3)  The Tea Party Lost Battles, Won the War. Here are two ways to look at 2014’s GOP primaries: (1) Tea Party-backed candidates lost in high-profile races; (2) the establishment favorites survived in party by adopting Tea Party topics and themes. Graham’s final media push in South Carolina, for example, focused on Obamacare, Benghazi ad the Keystone pipeline – not what one might expect of John McCain’s Senate acolyte. In Texas, John Cornyn delved into the IRS possibly targeting Texas Tea Partiers. In North Carolina, establishment favorite Thom Tillis talked up his state legislative record of tax reform and restricting abortion.

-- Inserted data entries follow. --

/-- MACsec keys, updates, the commit of fuses, Signet reports and debug authorisation take effect as their entries say (R428, R518, R524, R526, R527, R530, R533). -/
def Obligations.KeysImagesAndDebug : Prop :=
  ∀ s : State, s.leadAnswers = true → s.get Key.pkgState = 1 →
    let frame := fun (t : State) => t.cores = s.cores ∧ t.hbms = s.hbms
    let done := fun (c : Instr) (post : State → Prop) => ∃ t, exec c s = .next t ∧ Counted s t Key.dictWrites 1 ∧ frame t ∧ post t
    let refused := fun (c : Instr) => exec c s = .next { s.count Key.dictWritesRefused 1 with out := s.out ++ [.dict 2 []] }
    let free := s.get Key.fwUpdateStatus ≠ 1
    let off := s.get Key.fwStageOffset
    let other := 1 - s.fw.running
    (∀ v : BitVec 360, v.toNat % 256 ≤ 3 → done (.macsecSak v) (fun t => look (v.toNat % 256) t.host.saks = some (leBytes 45 v.toNat))) ∧
    (∀ v : BitVec 256, done (.signetNonce v) (fun t => Counted s t Key.signetReports 1 ∧
      let body := s.reportBody (leBytes 32 v.toNat)
      let seed := shake256 ("XH-440 ID".toList.map (fun c => BitVec.ofNat 8 c.toNat) ++ s.fuses.seed) 57
      let sig := (ed448Sign seed (shake256 ([(4 : Byte)] ++ body) 64) ++ List.replicate 114 0).take 114
      ∀ i, i < 5 → t.get (Key.signetReport i) = leNat (((body ++ sig ++ List.replicate 14 0).drop (64 * i)).take 64))) ∧
    (free →
      done (.rollbackCommit 1) (fun t => t.fw = { s.fw with committing := true } ∧ t.fuses = s.fuses) ∧
      done (.rollbackCommit 0) (fun t => t.fw = s.fw ∧ t.fuses = s.fuses) ∧
      (s.fw.committing = true → let t := s.tickCommit
        t = s.tick ∨ t.fw = { s.fw with committing := false } ∧ t.fuses.svn = max s.fuses.svn s.fw.svn ∧ t.fuses.digests = s.fuses.digests ∧
          t.fuses.serial = s.fuses.serial ∧ ∀ k, bit t.fuses.revoked k =
            (bit s.fuses.revoked k || (decide (k < 4) && bit s.fw.revoke k && decide (k ≠ s.fw.keySlot)))) ∧
      (∀ v : BitVec 64, done (.fwUpdate v) (fun t => t.get Key.fwUpdateStatus = 1 ∧ t.fuses = s.fuses ∧
        t.fw = { s.fw with update := some (v.toNat % 2 ^ 40, 64 * (v.toNat / 2 ^ 40), other) })) ∧
      (∀ v : BitVec 256, off + 32 ≤ 0x1000000 → done (.fwStageData v) (fun t => t.get Key.fwStageOffset = off + 32 ∧ t.fuses = s.fuses ∧
        t.fw = s.fw.setSlot other ((s.fw.slot other).writeN off (leBytes 32 v.toNat))))) ∧
    (¬ free → refused (.rollbackCommit 1) ∧ ∀ (v : BitVec 64) (w : BitVec 256), refused (.fwUpdate v) ∧ refused (.fwStageData w)) ∧
    (∀ result : UpdateEnd,
      let ok := result.writeOk
      (s.fw.update = none → exec (.fwUpdateDone result) s = .next s) ∧
      (∀ a len k, s.fw.update = some (a, len, k) →
        let ends := fun (status : Nat) (post : State → Prop) => ∃ t, exec (.fwUpdateDone result) s = .next t ∧ t.get Key.fwUpdateStatus = status ∧
          t.fw.update = none ∧ t.cores = s.cores ∧ t.fuses = s.fuses ∧ post t
        let refuses := fun (status : Nat) (e : Ent) => ends status (fun t => Counted s t e 1 ∧ Counted s t Key.fwUpdateRefused 1 ∧
          t.get Key.fwNextSlot = s.get Key.fwNextSlot)
        let served := devSetting a < 24 → (s.stack (devSetting a)).lost = true ∨ s.controllerOpen (devSetting a) = true
        (served → ok = false → refuses 6 Key.fwUpdateRefused) ∧
        (served → ok = true → a ≠ 0xFFFFFFFFFF → (0x1000000 < len ∨ (s.fetchObject a len).2 = none) → refuses 3 Key.fwUpdateRefused) ∧
        (∀ u bs, served → ok = true →
          (a = 0xFFFFFFFFFF ∧ u = s ∧ bs = [] ∨ a ≠ 0xFFFFFFFFFF ∧ len ≤ 0x1000000 ∧ s.fetchObject a len = (u, some bs)) →
          let m := (s.fw.slot k).writeN 0 bs
          let v := { u with fw := u.fw.setSlot k m }.imageCheck k
          (v = 0 → ends 2 (fun t => t.get Key.fwNextSlot = k ∧ t.fw.slot k = m)) ∧
          (v = 1 → refuses 3 Key.bootImageInvalid) ∧ (v = 2 → refuses 4 Key.bootVerifyFails) ∧
          (v = 3 → refuses 4 Key.bootRevokedRefused) ∧ (v = 4 → refuses 5 Key.bootRollbackRefused)))) ∧
    (∀ v : BitVec 512,
      let bs := leBytes 64 v.toNat
      done (.debugAuth 0 v) (fun t => t.dbg.parts = [(0, bs)] ∧ t.get Key.debugState = s.get Key.debugState) ∧
      done (.debugAuth 1 v) (fun t => t.dbg.parts = s.dbg.parts ++ [(1, bs)] ∧ t.get Key.debugState = s.get Key.debugState) ∧
      done (.debugAuth 2 v) (fun t => t.dbg.parts = s.dbg.parts ++ [(2, bs)] ∧ t.get Key.debugState = s.get Key.debugState) ∧
      (∀ a b c, s.dbg.parts = [(0, a), (1, b), (2, c)] →
        let auth := a ++ (b ++ (c ++ bs))
        if s.authCheck auth = true then
          done (.debugAuth 3 v) (fun t => t.get Key.debugState = fld (leNat (auth.take 64)) 16 3 ∧ Counted s t Key.debugAuthGrants 1 ∧
            t.dbg.parts = [])
        else done (.debugAuth 3 v) (fun t => t.get Key.debugState = s.get Key.debugState ∧ Counted s t Key.debugAuthRefused 1 ∧
          t.dbg.parts = []))) ∧
    done (.debugLock 1) (fun t => t.get Key.debugState = 0) ∧ done (.debugLock 0) (fun t => t.get Key.debugState = s.get Key.debugState)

4)  The Civil War’s Still Being Fought in Mississippi. On June 24, a runoff in the Magnolia State could spell the end of Sen. Thad Cochran’s four decades in Washington. The next two weeks won’t lack for intrigue – Mitch McConnell is trying to infuse money into Cochran’s campaign via the National Republican Senatorial Committee; Tea Party favorite Chris McDaniel is counting on ideology trumping pragmatism. Remember this name: Travis Childers. Waiting in the wings to take on the GOP survivor from the runoff, he – and Mississippi – could be the unlikeliest of Democrat heroes this fall if he somehow finds a way to win in November.